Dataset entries
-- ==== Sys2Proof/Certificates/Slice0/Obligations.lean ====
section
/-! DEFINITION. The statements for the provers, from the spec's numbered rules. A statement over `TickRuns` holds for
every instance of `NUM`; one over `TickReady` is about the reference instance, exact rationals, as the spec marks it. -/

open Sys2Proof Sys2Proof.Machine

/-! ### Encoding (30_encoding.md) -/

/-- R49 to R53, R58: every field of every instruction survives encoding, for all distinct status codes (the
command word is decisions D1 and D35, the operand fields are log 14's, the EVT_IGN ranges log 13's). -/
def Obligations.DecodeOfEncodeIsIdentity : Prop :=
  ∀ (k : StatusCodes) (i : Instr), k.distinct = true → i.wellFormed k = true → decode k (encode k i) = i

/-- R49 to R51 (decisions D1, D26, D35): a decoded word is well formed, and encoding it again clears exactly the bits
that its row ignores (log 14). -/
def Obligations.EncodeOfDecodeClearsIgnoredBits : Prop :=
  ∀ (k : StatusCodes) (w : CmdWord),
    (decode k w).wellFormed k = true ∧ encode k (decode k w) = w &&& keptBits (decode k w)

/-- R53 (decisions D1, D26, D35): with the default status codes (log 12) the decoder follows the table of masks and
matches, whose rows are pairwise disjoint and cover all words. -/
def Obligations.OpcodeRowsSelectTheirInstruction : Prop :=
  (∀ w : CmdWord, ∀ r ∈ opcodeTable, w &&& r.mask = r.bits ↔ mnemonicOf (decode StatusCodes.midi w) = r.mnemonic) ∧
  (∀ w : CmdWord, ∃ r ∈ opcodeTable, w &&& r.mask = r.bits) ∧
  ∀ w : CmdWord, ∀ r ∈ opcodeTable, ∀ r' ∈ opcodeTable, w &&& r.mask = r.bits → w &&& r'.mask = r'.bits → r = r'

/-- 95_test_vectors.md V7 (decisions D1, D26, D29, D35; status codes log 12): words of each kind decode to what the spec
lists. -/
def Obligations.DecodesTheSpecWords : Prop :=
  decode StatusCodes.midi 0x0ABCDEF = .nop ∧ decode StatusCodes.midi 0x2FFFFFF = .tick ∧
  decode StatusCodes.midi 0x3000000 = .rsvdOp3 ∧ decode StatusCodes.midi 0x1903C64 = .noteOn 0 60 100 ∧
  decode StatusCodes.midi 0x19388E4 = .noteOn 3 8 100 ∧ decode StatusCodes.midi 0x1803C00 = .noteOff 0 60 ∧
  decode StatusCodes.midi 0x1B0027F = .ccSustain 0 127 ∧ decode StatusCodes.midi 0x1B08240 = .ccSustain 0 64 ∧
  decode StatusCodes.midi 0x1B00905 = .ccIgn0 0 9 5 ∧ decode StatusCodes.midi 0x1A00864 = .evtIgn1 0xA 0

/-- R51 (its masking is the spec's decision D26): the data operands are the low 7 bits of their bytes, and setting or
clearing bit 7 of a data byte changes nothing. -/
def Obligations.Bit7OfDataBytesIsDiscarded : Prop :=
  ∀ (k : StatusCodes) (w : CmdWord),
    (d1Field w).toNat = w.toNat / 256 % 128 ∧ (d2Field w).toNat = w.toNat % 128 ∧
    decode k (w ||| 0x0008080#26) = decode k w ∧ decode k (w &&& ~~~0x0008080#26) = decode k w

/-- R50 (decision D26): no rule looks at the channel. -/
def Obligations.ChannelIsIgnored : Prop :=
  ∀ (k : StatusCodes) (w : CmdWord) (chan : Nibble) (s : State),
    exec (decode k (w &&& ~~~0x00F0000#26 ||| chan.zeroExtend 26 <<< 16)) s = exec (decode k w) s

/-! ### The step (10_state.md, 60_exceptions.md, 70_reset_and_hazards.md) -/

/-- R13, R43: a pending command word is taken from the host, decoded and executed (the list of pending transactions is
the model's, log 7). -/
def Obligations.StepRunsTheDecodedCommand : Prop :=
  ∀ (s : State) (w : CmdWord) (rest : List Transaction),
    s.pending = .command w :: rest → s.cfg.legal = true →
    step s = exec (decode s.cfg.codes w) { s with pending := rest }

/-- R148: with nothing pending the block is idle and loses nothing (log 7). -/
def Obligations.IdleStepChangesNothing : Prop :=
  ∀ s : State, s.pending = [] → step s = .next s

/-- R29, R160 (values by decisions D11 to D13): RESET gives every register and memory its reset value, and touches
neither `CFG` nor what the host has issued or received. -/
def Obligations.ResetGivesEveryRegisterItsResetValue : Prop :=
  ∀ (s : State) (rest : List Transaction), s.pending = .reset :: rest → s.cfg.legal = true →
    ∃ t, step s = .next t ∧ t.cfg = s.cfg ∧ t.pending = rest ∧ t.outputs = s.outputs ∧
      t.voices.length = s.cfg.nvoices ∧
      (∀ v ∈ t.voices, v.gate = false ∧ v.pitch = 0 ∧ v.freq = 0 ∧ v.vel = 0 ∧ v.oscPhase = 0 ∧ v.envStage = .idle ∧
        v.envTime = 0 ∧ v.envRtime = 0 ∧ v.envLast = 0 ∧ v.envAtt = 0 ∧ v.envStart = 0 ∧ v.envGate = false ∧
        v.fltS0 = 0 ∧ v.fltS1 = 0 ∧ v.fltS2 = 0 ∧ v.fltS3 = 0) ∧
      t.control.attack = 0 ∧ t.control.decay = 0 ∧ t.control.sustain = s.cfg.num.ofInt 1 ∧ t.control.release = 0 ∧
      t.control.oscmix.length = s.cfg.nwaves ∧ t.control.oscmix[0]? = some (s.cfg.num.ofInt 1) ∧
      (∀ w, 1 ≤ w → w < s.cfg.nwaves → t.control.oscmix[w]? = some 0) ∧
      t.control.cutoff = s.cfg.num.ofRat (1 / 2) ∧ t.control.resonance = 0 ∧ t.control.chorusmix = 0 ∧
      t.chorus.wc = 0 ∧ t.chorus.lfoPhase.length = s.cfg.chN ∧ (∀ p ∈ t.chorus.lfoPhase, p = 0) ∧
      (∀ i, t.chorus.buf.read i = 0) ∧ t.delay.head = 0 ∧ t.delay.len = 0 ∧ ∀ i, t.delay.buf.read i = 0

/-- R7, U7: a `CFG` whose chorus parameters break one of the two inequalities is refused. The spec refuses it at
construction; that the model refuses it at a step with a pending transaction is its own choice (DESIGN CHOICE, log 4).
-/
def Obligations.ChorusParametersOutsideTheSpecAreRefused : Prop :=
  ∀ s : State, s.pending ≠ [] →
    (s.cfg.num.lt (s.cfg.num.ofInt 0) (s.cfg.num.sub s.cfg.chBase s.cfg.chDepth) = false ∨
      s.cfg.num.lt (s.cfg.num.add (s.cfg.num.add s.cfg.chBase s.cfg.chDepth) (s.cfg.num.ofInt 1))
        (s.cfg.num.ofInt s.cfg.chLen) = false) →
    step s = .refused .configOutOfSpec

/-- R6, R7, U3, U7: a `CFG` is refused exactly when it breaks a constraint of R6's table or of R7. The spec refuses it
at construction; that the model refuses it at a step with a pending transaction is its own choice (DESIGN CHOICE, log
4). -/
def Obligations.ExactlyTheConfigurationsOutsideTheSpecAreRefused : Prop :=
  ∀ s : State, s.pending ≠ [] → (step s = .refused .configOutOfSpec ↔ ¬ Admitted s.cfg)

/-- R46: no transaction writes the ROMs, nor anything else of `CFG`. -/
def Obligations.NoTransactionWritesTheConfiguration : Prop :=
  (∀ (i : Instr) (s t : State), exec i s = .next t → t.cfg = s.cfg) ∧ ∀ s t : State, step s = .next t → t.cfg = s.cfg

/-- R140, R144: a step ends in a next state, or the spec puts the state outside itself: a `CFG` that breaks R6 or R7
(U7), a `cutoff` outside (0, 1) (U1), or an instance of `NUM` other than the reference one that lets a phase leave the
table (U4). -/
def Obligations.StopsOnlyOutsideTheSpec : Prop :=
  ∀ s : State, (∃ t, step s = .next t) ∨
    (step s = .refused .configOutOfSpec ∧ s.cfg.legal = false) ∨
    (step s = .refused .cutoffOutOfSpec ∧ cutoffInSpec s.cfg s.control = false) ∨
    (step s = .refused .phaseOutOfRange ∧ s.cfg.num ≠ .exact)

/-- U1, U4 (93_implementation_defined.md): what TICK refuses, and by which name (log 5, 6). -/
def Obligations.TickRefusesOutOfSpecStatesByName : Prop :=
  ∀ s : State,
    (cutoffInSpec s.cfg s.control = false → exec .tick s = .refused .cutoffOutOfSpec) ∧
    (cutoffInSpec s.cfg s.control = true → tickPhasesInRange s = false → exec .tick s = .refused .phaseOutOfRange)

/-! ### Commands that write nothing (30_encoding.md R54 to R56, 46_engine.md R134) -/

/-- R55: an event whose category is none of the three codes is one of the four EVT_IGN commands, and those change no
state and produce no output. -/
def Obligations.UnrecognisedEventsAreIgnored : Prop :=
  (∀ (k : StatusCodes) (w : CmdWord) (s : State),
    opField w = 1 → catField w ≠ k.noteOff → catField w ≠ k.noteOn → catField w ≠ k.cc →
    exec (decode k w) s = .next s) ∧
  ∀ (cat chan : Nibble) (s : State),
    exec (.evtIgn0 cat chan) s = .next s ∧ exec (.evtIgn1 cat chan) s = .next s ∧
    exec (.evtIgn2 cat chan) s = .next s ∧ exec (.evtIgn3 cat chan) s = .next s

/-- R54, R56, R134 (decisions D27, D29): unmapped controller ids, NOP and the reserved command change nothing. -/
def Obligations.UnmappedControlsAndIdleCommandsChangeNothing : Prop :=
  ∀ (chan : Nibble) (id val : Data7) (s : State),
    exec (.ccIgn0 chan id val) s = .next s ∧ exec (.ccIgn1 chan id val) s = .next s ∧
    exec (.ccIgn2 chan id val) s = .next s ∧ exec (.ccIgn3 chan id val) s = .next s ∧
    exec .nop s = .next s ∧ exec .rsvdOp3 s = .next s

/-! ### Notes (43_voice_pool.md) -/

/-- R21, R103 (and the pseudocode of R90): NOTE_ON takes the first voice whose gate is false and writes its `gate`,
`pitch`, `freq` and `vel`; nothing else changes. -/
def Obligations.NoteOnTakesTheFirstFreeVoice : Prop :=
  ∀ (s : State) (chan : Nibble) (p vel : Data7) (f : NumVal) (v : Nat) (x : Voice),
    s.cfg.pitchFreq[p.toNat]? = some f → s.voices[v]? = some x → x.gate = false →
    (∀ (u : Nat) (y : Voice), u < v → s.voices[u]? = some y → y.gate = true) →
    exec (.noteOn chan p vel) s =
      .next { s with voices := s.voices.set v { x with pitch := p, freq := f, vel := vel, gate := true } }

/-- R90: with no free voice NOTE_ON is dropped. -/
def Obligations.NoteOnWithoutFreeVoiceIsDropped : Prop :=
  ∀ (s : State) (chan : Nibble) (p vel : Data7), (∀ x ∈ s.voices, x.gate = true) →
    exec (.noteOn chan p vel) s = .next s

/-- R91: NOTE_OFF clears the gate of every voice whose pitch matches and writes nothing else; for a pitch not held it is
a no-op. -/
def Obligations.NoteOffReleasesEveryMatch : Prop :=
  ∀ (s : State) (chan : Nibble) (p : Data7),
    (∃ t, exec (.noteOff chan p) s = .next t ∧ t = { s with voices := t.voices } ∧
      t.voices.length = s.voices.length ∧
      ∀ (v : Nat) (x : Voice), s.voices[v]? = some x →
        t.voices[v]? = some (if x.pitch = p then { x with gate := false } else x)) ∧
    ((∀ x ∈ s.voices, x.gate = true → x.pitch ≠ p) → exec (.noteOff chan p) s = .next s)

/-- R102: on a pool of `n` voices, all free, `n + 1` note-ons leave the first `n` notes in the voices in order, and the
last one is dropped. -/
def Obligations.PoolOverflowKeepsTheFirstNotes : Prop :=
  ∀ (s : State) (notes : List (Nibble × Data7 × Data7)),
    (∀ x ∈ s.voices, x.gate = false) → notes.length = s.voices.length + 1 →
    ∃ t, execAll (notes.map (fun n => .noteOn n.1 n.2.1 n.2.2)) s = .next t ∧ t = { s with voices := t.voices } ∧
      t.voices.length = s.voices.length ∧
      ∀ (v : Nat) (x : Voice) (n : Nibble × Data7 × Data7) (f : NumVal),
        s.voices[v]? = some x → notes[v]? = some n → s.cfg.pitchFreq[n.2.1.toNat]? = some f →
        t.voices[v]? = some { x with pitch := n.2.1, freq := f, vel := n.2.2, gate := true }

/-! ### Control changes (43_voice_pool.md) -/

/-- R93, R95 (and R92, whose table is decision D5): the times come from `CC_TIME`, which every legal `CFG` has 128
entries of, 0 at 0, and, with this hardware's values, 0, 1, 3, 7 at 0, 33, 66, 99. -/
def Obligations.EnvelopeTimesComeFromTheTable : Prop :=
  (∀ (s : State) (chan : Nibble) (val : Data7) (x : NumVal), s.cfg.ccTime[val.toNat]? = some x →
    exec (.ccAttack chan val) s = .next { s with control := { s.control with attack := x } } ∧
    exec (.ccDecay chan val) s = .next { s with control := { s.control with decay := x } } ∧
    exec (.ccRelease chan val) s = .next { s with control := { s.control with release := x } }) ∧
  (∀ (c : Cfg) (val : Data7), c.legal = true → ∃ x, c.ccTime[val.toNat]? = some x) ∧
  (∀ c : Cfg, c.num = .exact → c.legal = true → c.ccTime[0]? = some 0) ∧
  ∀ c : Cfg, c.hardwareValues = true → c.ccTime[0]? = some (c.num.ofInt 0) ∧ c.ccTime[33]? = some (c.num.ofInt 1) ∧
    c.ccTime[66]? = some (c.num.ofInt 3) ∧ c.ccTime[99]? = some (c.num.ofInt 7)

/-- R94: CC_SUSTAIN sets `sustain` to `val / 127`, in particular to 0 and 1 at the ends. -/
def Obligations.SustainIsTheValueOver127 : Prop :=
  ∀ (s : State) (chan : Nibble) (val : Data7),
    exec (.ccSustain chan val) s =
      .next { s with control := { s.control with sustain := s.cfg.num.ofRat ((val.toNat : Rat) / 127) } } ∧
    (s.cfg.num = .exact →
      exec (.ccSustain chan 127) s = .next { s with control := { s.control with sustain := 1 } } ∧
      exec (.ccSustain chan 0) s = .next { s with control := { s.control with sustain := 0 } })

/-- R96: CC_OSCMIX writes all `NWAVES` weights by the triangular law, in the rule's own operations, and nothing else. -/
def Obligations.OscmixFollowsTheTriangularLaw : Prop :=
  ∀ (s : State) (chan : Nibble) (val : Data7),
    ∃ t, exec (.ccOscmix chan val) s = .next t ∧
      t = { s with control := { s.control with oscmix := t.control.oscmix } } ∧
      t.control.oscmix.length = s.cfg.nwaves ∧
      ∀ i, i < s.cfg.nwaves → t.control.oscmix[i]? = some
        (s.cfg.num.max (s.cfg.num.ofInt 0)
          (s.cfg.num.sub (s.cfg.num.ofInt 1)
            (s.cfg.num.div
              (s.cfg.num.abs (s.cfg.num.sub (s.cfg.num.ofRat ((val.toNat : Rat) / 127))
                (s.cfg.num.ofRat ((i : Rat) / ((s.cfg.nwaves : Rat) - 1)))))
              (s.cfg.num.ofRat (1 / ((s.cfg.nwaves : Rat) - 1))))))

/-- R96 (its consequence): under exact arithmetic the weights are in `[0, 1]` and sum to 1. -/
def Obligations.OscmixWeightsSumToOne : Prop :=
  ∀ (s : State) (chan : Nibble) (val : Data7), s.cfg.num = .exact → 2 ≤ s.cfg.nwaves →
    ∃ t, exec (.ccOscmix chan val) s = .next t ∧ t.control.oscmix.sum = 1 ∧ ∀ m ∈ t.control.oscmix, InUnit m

PROBLEM DETAILS
Using the entries above, copy out all lines that contain the string "breaks".

RESULT
/-- R6, R7, U3, U7: a `CFG` is refused exactly when it breaks a constraint of R6's table or of R7. The spec refuses it
/-- R140, R144: a step ends in a next state, or the spec puts the state outside itself: a `CFG` that breaks R6 or R7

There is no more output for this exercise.